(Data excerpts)
┌──
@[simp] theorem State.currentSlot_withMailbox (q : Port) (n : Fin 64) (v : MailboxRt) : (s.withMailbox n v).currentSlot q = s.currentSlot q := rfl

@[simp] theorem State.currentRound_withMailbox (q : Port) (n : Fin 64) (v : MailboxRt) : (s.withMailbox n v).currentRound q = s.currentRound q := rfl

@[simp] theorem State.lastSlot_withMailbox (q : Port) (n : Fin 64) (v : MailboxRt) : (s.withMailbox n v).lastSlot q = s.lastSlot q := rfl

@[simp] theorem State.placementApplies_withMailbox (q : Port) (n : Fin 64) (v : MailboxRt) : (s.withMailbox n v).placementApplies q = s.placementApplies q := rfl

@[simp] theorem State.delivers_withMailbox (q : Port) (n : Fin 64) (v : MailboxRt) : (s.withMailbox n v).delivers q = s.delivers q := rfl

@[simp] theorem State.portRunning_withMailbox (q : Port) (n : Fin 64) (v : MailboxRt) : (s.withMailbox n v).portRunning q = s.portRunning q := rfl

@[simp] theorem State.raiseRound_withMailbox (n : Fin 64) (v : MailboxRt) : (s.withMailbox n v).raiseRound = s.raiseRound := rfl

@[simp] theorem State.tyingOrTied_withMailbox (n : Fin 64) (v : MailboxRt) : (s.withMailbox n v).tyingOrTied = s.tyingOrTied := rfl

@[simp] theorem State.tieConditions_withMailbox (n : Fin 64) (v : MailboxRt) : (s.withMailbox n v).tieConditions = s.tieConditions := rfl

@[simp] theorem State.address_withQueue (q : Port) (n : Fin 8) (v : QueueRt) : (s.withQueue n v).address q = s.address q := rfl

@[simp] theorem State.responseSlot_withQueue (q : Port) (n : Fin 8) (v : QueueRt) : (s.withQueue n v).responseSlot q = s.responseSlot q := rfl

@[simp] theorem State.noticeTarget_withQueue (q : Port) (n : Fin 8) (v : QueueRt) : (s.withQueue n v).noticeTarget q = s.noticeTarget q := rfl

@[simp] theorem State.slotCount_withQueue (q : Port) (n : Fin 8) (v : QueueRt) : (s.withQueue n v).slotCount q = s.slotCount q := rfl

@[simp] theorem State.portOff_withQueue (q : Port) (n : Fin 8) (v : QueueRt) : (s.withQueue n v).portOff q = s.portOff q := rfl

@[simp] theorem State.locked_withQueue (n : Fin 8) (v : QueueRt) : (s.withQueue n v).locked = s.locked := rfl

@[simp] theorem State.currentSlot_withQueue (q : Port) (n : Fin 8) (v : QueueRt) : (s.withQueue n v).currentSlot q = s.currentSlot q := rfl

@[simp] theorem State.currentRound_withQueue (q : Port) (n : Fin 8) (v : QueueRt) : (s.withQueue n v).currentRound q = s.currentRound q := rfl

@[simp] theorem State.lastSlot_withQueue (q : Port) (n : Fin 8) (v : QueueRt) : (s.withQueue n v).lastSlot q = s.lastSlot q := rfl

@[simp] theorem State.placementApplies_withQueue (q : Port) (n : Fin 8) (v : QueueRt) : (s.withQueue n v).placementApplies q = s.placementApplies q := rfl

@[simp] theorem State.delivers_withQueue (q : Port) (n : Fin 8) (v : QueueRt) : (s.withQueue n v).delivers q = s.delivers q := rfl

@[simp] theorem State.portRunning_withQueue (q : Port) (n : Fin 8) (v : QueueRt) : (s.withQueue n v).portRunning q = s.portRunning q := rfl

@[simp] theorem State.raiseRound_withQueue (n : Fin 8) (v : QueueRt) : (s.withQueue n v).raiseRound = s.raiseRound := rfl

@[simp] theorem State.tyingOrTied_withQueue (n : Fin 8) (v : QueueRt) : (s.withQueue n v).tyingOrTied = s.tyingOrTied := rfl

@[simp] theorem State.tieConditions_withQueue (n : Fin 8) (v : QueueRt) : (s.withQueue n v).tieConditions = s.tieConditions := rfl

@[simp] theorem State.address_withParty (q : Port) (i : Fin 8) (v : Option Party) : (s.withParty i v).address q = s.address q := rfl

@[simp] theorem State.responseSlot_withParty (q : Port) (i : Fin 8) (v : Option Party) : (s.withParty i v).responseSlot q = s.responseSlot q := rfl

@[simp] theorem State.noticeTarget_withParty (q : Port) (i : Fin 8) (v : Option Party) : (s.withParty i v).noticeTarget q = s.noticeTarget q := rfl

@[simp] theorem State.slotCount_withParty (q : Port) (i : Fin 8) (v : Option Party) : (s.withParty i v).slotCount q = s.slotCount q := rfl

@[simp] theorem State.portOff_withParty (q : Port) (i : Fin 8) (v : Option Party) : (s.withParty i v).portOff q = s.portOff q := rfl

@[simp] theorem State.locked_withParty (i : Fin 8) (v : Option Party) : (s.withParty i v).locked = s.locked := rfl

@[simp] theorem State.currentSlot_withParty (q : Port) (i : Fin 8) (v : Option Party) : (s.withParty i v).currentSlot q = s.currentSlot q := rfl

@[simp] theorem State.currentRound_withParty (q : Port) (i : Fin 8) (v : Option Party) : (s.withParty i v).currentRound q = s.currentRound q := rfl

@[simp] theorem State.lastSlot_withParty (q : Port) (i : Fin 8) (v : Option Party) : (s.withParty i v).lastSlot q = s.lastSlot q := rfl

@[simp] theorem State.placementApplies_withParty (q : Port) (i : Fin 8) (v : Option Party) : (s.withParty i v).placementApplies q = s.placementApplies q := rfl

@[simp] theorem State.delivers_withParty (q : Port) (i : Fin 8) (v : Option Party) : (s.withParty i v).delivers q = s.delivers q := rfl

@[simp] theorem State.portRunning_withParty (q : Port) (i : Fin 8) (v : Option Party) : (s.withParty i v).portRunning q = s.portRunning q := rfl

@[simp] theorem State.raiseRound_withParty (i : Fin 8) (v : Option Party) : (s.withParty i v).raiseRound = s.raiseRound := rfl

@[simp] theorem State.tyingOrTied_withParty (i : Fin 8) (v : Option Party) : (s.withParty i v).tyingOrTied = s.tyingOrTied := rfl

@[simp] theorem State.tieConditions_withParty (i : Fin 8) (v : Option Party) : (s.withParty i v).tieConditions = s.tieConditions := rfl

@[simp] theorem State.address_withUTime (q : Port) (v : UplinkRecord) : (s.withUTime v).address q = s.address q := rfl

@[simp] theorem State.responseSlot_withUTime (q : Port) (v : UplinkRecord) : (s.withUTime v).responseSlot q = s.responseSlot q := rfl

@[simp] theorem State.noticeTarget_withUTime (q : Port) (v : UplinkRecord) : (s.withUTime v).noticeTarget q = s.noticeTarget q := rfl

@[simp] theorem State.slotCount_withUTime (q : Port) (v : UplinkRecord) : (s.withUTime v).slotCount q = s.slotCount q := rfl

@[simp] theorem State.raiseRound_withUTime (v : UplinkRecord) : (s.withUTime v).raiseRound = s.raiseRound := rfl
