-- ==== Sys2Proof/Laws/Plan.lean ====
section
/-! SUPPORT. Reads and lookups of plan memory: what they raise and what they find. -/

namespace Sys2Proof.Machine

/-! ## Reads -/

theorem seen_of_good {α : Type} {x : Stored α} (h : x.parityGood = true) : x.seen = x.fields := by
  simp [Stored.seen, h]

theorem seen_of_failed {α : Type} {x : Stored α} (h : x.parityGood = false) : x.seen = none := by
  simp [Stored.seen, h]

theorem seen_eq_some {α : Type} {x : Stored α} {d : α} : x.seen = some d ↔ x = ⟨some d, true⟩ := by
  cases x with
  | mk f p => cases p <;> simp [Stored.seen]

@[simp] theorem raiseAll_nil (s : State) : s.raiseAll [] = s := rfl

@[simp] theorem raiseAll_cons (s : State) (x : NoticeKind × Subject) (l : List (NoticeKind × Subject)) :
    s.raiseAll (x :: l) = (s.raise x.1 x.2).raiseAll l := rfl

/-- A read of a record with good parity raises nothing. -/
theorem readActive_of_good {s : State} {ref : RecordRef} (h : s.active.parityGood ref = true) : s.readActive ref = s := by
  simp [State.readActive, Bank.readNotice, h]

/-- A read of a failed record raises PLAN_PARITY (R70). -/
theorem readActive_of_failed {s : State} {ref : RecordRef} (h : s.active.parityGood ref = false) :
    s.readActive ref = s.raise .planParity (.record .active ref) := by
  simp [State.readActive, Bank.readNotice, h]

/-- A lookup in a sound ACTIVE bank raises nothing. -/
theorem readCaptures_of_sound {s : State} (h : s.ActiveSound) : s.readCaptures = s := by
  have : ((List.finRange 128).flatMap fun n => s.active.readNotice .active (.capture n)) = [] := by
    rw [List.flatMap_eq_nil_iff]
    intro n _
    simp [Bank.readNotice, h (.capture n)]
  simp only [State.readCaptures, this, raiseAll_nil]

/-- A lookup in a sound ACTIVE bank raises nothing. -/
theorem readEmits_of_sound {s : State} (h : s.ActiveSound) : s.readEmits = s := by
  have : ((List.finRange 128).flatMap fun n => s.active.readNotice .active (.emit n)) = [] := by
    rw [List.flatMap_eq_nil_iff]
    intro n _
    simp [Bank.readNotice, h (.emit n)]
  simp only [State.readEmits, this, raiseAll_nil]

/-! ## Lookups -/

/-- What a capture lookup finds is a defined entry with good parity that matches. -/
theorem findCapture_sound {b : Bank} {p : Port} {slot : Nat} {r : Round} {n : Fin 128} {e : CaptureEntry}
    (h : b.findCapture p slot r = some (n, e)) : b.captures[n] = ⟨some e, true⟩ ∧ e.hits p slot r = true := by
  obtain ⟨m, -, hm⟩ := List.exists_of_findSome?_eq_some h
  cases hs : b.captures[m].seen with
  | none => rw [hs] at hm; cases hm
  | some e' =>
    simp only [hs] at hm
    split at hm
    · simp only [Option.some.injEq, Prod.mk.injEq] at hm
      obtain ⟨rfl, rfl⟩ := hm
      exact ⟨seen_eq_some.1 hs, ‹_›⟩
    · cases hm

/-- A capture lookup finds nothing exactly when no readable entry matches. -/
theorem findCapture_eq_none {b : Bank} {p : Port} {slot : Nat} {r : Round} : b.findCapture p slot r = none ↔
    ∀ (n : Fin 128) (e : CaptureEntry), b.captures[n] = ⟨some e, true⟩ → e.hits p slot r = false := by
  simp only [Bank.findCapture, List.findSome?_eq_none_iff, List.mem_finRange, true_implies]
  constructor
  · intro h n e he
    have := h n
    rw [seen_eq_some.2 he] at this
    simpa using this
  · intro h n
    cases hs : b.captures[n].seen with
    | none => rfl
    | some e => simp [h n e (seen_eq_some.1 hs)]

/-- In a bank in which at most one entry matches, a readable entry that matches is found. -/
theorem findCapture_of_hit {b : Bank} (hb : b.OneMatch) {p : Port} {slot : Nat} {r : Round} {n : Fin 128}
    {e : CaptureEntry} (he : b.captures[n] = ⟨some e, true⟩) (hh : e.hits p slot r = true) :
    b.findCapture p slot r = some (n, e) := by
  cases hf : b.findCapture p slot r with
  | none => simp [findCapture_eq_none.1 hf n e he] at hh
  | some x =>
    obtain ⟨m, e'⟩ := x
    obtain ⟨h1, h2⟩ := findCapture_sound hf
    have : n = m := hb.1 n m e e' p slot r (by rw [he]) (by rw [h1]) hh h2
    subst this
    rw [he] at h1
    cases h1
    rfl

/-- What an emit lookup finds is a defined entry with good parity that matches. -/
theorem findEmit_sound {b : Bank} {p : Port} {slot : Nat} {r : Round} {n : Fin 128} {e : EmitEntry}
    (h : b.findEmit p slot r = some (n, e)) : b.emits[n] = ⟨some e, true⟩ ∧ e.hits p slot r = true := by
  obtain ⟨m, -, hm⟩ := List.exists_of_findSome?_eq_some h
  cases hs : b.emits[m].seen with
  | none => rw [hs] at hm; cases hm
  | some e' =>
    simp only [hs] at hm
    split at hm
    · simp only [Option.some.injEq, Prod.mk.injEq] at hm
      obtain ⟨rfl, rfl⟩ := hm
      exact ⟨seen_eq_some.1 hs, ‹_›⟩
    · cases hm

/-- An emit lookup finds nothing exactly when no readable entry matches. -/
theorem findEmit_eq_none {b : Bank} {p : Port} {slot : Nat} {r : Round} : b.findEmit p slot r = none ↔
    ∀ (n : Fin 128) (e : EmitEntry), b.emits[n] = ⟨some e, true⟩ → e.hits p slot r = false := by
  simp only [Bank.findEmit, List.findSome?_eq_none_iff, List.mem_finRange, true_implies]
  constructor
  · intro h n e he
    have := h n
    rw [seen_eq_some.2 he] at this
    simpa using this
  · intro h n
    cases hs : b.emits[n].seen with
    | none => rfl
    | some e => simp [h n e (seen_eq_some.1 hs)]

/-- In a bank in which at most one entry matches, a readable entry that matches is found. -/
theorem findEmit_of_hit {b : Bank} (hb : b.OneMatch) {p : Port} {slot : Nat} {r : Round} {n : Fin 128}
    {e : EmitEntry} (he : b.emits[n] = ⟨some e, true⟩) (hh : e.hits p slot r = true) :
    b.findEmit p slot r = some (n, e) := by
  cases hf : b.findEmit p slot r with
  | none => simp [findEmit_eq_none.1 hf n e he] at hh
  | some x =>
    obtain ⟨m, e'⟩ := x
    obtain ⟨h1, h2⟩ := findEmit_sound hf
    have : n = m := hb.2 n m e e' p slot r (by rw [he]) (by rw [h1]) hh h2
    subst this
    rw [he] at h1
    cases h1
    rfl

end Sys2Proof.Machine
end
└──
Using the records above, repeat exactly the lines from the first one through the line with "n v).portOff q = s.portOff q := rfl".

@[simp] theorem State.currentSlot_withMailbox (q : Port) (n : Fin 64) (v : MailboxRt) : (s.withMailbox n v).currentSlot q = s.currentSlot q := rfl

@[simp] theorem State.currentRound_withMailbox (q : Port) (n : Fin 64) (v : MailboxRt) : (s.withMailbox n v).currentRound q = s.currentRound q := rfl

@[simp] theorem State.lastSlot_withMailbox (q : Port) (n : Fin 64) (v : MailboxRt) : (s.withMailbox n v).lastSlot q = s.lastSlot q := rfl

@[simp] theorem State.placementApplies_withMailbox (q : Port) (n : Fin 64) (v : MailboxRt) : (s.withMailbox n v).placementApplies q = s.placementApplies q := rfl

@[simp] theorem State.delivers_withMailbox (q : Port) (n : Fin 64) (v : MailboxRt) : (s.withMailbox n v).delivers q = s.delivers q := rfl

@[simp] theorem State.portRunning_withMailbox (q : Port) (n : Fin 64) (v : MailboxRt) : (s.withMailbox n v).portRunning q = s.portRunning q := rfl

@[simp] theorem State.raiseRound_withMailbox (n : Fin 64) (v : MailboxRt) : (s.withMailbox n v).raiseRound = s.raiseRound := rfl

@[simp] theorem State.tyingOrTied_withMailbox (n : Fin 64) (v : MailboxRt) : (s.withMailbox n v).tyingOrTied = s.tyingOrTied := rfl

@[simp] theorem State.tieConditions_withMailbox (n : Fin 64) (v : MailboxRt) : (s.withMailbox n v).tieConditions = s.tieConditions := rfl

@[simp] theorem State.address_withQueue (q : Port) (n : Fin 8) (v : QueueRt) : (s.withQueue n v).address q = s.address q := rfl

@[simp] theorem State.responseSlot_withQueue (q : Port) (n : Fin 8) (v : QueueRt) : (s.withQueue n v).responseSlot q = s.responseSlot q := rfl

@[simp] theorem State.noticeTarget_withQueue (q : Port) (n : Fin 8) (v : QueueRt) : (s.withQueue n v).noticeTarget q = s.noticeTarget q := rfl

@[simp] theorem State.slotCount_withQueue (q : Port) (n : Fin 8) (v : QueueRt) : (s.withQueue n v).slotCount q = s.slotCount q := rfl

@[simp] theorem State.portOff_withQueue (q : Port) (n : Fin 8) (v : QueueRt) : (s.withQueue n v).portOff q = s.portOff q := rfl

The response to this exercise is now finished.